Angina Pectoris (Heart attack) is chest pain due to heart disease characterized by inadequate blood supply to an area of the heart muscle, usually happens due to stress, exercise, after meals or cold, & resolved by rest or nitrates.
The chest pain is usually compressing like a huge rock on the chest in the middle of the chest, can’t be pinpointed with a finger “i.e. diffuse” and radiating to left arm, left shoulder, jaw, epigastrium “stomach area” or back. Classical description of cardiac chest pain necessitated further investigations whenever there’s pain from the eyebrow to the umbilicus “belly button/navel”.

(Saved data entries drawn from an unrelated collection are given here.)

-- ==== Sys2Proof/Tests/Slice0.lean ====
section
/-!
SUPPORT. Small tests of single commands, with expected values worked out from the manual, and for every statement of
Certificates/Slice0/Obligations.lean states and operands that meet its hypotheses.
-/

open Sys2Proof Sys2Proof.Machine

section Tests

set_option maxRecDepth 20000

-- Small states

def demoPlace : Place := { core := 0, sub := 0 }

/-- A thread that has not exited, with these v registers and predicates. -/
def demoLane (v : Tbl W32) (preds : BitVec 7 := 0) : Lane := { exited := false, v, preds }

/-- Core 0 of saggar 0 with one block of one group, whose threads are at code address 0. -/
def demoCore (ls : List Lane) (held : List HeldOp := []) (u : Tbl W32 := []) : Core :=
  { partition := some 0
    blocks := [(0, { info := { codeLen := 64, lsBytes := 1024 }, lin := 0, groups := [(0, 0)], ls := [(4, 0x11), (5, 0x22), (6, 0x83)] })]
    subs := [{ slots := [(0, { blk := 0, idx := 0, lanes := ls, u, held })], active := [0] }, {}, {}, {}] }

/-- A running device with that core, whose cluster's instruction cache holds its code; saggar 0 is OPEN and owns channels 0 and 16; context 0 has object 1,
the first 64 KiB, and fence page 0. -/
def demoOn (k : Core) : State :=
  { State.reset with
    sags := [(0, { st := .open, chans := [0x10001, 0, 0, 0] })]
    chans := [(0, { st := .owned }), (16, { st := .owned })]
    ras := { State.reset.ras with phase := 8 }
    obj := { State.reset.obj with
      ctxs := [(0, { st := .open })], objs := [(1, { st := .live, len := 0x10000 })], pages := [(0, { st := .live })] }
    fuses := { State.reset.fuses with certArea := [] }
    icaches := [(0, [⟨0, 2, List.replicate 64 0⟩])]
    cores := [(0, k)] }

/-- Two threads: v1 is 5 and 7, v2 is 0xFFFFFFFF and 3, v6 and v7 the address 0x100. -/
def demoLanes : List Lane := [demoLane [(1, 5), (2, 0xFFFFFFFF), (6, 0x100)] 1, demoLane [(1, 7), (2, 3), (6, 0x180)]]

def demoState : State := demoOn (demoCore demoLanes)

def demoIssue : Issue := { core := 0, sub := 0, slot := 0, pc := 0, lanes := [0, 1] }

def opdV (n : Nat) : BitVec 9 := BitVec.ofNat 9 n
def opdP (n : Nat) : BitVec 9 := BitVec.ofNat 9 (0x180 + n)
def opdNone : BitVec 9 := 0x188
def opdImm (n : Nat) : BitVec 9 := BitVec.ofNat 9 (0x1C0 + n)

/-- A format G word of three sources without a guard. -/
def wordG (d a b c : BitVec 9) (mod : BitVec 16 := 0) : FmtG := { pn := false, pg := 7, d, a, b, c, mod, ext := 0 }
def wordM (d a b : BitVec 9) (sz : BitVec 3) (ofs : BitVec 15 := 0) (aop : BitVec 4 := 0) : FmtM :=
  { pn := false, pg := 7, d, a, b, sz, sx := false, hint := 0, aop, ofs }
def wordJ (d a : BitVec 9) (t : Bool) (ofs : BitVec 32) : FmtJ := { pn := false, pg := 7, d, a, t, rsv := false, ofs }

/-- The state that a command leaves. -/
def demoAfter (c : Instr) (s : State) : State := leaves s (exec c s)

def demoV (c : Instr) (lane n : Nat) : W32 := vReg (laneAt (demoAfter c demoState) demoIssue lane) n
def demoP (c : Instr) (lane n : Nat) : Bool := pReg (laneAt (demoAfter c demoState) demoIssue lane) n


-- Well-formed commands

def demoMsg : HostMsg := { tag := 0, addr := 0, malformed := false }
def demoPacket (payload : List Byte) : Packet :=
  { ptype := 1, partition := 0, epoch := 0, dst := 0, src := 0, lenM1 := 0, ctr := 0, accEtype := 0, vc := 0, reason := 0, tracker := 0
    dstAddr := 0, seq := 0, payload, tag := List.replicate 16 0, resBad := false }

/-- A term that each check of `wellFormed` refuses, beside the same command whole. -/
theorem test_wellFormed_refuses :
    wellFormed (.writeNa (.die 0) 0 0 [1] noErr) = false ∧ wellFormed (.atomFar 0 0 ⟨.add, 2, false, [(1, 0)]⟩ noErr) = false ∧
    wellFormed (.atomFar 0 0 ⟨.add, 4, false, []⟩ noErr) = false ∧ wellFormed (.ldxFar 0 0 4 true noErr) = false ∧
    wellFormed (.stxFar 0 0 6 false 0 noErr) = false ∧ wellFormed (.cWrBack demoMsg [1] noErr) = false ∧ wellFormed (.cWrNa demoMsg [] noErr) = false ∧
    wellFormed (.cSnpData 0 0 []) = false ∧ wellFormed (.junctionSample [0]) = false ∧ wellFormed (.stackSensorSample 0 [0]) = false ∧
    wellFormed (.atomicPerform demoPlace 0 0 [1, 1] noErr) = false ∧ wellFormed (.nmPartComplete 0 0 0 [2, 3, 2] noErr) = false := by decide

theorem test_wellFormed_accepts :
    wellFormed (.writeNa (.die 0) 0 0 (List.replicate 128 0) noErr) = true ∧ wellFormed (.atomFar 0 0 ⟨.add, 4, false, [(1, 0)]⟩ noErr) = true ∧
    wellFormed (.ldxFar 0 0 8 true noErr) = true ∧ wellFormed (.cWrBack demoMsg (List.replicate 64 0) noErr) = true ∧
    wellFormed (.junctionSample (List.replicate 76 0)) = true ∧ wellFormed (.stackSensorSample 0 (List.replicate 17 0)) = true ∧
    wellFormed (.nmPartComplete 0 0 0 [2, 3] noErr) = true ∧ wellFormed (.ack 0 (demoPacket [])) = true := by decide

Sometimes the cardiac chest pain “heart attack” can be silent, without any pain in certain conditions like: diabetic patients, heart transplant patients and some other uncommon diseases. Sometimes it might present with shortness of breath “dyspnea” instead of chest pain, we call that Angina equivalents.
A heart attack is almost always accompanied by shortness of breath “dyspnea”, sense of impending doom “Angor animi”, Sweating, palpitation “conscious sensation of heart beats” & fatigue.
Other characteristics of chest pain cannot fully exclude a heart attack, for example:
- Chest pain that increase & decrease with respiration: That would point to a chest cause more often
- Chest pain that can be pinpointed: more commonly a chest cause
- Chest pain that would last for hours without signs of hemodynamic collapse “i.e. low blood pressure, loss of consciousness and immediate hospitalization” that would commonly be not cardiac in origin
- Chest pain that happens after and not during exercise
- Chest pain that resolve when continuing exercise.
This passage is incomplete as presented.